== Record extracts ==

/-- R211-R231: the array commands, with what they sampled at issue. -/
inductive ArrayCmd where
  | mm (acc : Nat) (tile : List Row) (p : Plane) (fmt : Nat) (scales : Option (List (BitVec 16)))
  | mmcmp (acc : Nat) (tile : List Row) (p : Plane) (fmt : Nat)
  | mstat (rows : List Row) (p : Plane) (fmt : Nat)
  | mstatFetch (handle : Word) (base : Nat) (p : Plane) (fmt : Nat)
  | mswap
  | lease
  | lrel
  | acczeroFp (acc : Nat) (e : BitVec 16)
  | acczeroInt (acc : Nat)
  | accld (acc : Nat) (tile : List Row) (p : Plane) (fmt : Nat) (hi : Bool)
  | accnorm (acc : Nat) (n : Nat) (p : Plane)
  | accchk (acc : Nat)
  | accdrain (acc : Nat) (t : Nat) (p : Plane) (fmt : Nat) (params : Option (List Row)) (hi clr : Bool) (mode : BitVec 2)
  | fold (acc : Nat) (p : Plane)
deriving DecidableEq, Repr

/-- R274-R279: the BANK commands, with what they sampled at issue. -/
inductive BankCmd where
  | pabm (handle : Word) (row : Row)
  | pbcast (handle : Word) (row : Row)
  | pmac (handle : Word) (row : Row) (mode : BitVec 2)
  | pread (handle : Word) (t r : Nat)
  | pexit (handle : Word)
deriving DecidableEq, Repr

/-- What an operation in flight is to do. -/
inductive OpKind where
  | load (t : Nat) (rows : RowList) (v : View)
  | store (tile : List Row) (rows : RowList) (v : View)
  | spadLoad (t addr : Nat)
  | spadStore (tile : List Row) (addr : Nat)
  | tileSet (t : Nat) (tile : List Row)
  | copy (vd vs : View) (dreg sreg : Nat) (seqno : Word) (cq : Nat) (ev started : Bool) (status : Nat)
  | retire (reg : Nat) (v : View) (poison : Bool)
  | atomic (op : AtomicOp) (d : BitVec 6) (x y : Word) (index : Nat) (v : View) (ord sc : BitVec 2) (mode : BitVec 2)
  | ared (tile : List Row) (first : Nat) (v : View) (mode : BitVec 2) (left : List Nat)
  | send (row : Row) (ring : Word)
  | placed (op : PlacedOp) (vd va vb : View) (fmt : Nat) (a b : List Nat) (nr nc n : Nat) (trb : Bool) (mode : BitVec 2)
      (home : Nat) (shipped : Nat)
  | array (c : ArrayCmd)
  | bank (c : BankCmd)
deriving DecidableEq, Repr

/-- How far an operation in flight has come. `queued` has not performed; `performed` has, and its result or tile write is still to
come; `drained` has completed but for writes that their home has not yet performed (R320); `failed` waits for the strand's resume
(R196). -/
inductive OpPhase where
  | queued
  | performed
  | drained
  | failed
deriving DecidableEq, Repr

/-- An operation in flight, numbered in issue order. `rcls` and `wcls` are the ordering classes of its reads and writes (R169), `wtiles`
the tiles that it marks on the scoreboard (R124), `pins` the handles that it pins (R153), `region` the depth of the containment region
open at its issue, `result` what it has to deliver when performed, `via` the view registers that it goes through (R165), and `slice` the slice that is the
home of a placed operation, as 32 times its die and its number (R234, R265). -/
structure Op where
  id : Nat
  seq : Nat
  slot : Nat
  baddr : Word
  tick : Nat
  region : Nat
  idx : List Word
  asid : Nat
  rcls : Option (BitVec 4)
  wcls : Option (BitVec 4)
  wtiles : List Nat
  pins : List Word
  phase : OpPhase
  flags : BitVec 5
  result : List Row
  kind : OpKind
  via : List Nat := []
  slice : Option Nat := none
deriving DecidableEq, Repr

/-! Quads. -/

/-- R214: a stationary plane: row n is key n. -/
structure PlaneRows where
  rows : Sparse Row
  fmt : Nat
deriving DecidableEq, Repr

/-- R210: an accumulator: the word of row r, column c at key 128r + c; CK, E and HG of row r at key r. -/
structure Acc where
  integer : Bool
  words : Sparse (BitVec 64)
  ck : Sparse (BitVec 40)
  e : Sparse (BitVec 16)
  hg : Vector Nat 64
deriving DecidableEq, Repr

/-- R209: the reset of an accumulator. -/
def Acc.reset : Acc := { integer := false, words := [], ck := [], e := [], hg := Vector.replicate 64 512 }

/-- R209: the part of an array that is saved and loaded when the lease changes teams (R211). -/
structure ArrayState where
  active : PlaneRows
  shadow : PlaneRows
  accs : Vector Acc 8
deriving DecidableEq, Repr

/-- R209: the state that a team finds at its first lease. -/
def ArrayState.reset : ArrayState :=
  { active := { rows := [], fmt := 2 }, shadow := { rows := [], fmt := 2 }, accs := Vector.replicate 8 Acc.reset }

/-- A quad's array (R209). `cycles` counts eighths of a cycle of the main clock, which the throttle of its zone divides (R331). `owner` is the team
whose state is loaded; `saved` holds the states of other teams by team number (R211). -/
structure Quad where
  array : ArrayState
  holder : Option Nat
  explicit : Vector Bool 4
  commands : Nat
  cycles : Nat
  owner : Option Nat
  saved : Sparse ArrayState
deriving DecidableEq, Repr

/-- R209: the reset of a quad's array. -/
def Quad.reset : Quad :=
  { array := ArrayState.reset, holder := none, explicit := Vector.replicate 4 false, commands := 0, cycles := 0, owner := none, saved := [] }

===

In the listing above, find the line containing "is key n. -/" and the line containing "def Quad.reset : Quad". Output them and every line between, exactly, and nothing else.

Solution =
/-- R214: a stationary plane: row n is key n. -/
structure PlaneRows where
  rows : Sparse Row
  fmt : Nat
deriving DecidableEq, Repr

/-- R210: an accumulator: the word of row r, column c at key 128r + c; CK, E and HG of row r at key r. -/
structure Acc where
  integer : Bool
  words : Sparse (BitVec 64)
  ck : Sparse (BitVec 40)
  e : Sparse (BitVec 16)
  hg : Vector Nat 64
deriving DecidableEq, Repr

/-- R209: the reset of an accumulator. -/
def Acc.reset : Acc := { integer := false, words := [], ck := [], e := [], hg := Vector.replicate 64 512 }

/-- R209: the part of an array that is saved and loaded when the lease changes teams (R211). -/
structure ArrayState where
  active : PlaneRows
  shadow : PlaneRows
  accs : Vector Acc 8
deriving DecidableEq, Repr

/-- R209: the state that a team finds at its first lease. -/
def ArrayState.reset : ArrayState :=
  { active := { rows := [], fmt := 2 }, shadow := { rows := [], fmt := 2 }, accs := Vector.replicate 8 Acc.reset }

/-- A quad's array (R209). `cycles` counts eighths of a cycle of the main clock, which the throttle of its zone divides (R331). `owner` is the team
whose state is loaded; `saved` holds the states of other teams by team number (R211). -/
structure Quad where
  array : ArrayState
  holder : Option Nat
  explicit : Vector Bool 4
  commands : Nat
  cycles : Nat
  owner : Option Nat
  saved : Sparse ArrayState
deriving DecidableEq, Repr

/-- R209: the reset of a quad's array. -/
def Quad.reset : Quad :=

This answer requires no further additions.